TASK ▸ For the string "List", find every matching line in the records and copy it.

-------- RECORDS FOR THE EXERCISE

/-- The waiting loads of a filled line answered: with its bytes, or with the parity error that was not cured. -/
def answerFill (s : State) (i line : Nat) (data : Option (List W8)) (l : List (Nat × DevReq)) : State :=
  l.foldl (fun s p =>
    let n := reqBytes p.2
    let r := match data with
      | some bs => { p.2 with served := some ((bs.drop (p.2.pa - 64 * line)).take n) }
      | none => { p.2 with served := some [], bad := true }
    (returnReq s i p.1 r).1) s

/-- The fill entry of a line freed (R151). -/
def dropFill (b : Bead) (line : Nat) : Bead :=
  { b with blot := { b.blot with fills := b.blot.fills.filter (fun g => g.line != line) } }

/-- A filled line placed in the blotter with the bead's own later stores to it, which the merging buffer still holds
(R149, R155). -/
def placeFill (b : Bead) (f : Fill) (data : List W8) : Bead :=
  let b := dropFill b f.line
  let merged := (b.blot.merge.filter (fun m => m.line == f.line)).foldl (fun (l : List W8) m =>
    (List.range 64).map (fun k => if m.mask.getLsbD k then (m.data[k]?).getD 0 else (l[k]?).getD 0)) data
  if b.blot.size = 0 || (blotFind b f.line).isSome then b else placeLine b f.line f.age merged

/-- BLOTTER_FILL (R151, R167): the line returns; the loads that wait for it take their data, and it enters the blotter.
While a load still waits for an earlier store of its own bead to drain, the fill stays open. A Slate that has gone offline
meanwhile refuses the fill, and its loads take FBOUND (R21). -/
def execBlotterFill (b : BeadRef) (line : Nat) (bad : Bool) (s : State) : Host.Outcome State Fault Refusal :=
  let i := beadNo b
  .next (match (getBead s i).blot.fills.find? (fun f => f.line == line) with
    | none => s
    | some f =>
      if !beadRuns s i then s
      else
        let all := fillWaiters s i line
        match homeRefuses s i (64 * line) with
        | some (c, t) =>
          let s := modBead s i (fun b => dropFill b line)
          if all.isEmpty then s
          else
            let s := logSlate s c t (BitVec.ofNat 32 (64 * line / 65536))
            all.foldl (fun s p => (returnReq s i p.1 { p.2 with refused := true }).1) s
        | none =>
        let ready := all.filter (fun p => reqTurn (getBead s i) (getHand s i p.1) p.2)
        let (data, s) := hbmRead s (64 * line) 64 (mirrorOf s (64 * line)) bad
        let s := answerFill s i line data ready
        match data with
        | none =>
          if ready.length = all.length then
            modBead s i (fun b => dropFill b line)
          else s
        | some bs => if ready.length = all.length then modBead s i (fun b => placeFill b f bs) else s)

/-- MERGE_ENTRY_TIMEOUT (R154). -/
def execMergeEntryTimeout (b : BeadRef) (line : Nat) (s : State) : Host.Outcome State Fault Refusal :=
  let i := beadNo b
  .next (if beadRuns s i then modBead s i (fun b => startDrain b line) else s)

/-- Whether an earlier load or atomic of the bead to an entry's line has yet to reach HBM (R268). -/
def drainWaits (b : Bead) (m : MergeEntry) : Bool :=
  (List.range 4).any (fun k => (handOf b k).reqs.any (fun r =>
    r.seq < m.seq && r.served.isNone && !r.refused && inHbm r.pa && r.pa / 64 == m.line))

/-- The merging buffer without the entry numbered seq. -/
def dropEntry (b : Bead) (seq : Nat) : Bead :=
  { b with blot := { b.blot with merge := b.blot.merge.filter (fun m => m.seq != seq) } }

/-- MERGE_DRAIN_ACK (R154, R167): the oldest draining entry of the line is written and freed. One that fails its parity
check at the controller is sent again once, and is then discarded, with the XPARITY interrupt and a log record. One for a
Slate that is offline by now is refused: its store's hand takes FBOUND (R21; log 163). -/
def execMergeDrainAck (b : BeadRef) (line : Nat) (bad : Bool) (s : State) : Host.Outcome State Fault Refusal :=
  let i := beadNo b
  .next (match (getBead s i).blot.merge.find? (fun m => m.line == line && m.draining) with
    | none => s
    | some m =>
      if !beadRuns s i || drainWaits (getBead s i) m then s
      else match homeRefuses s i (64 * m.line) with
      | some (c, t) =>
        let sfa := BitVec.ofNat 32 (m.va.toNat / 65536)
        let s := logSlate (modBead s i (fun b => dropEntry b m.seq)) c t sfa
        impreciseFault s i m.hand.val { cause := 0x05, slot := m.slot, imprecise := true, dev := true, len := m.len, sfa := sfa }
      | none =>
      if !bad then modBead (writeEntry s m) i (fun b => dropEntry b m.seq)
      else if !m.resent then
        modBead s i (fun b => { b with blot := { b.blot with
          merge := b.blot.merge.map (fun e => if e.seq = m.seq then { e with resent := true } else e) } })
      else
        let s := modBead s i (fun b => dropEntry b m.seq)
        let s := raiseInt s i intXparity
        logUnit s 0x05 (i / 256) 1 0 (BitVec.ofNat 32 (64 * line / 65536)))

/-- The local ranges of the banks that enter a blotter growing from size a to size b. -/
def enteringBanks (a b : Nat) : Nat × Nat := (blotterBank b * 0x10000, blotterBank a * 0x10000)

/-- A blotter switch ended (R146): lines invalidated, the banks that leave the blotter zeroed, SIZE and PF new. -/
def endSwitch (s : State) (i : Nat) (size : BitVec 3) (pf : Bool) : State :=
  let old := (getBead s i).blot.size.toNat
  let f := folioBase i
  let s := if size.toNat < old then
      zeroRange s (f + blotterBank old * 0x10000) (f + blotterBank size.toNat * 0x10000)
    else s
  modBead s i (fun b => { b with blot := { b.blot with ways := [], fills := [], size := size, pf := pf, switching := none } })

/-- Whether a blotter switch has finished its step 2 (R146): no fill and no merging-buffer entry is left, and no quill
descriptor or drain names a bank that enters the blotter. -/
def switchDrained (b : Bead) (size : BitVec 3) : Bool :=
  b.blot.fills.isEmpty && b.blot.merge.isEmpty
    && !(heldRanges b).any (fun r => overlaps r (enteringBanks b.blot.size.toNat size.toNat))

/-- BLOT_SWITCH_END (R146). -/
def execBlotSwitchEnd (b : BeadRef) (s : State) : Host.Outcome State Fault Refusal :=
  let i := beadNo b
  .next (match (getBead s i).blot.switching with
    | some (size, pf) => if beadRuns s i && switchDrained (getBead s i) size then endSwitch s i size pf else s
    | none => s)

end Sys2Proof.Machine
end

----------------

SOLUTION FOR THIS TASK ▸
def answerFill (s : State) (i line : Nat) (data : Option (List W8)) (l : List (Nat × DevReq)) : State :=
def placeFill (b : Bead) (f : Fill) (data : List W8) : Bead :=
  let merged := (b.blot.merge.filter (fun m => m.line == f.line)).foldl (fun (l : List W8) m =>
    (List.range 64).map (fun k => if m.mask.getLsbD k then (m.data[k]?).getD 0 else (l[k]?).getD 0)) data
  (List.range 4).any (fun k => (handOf b k).reqs.any (fun r =>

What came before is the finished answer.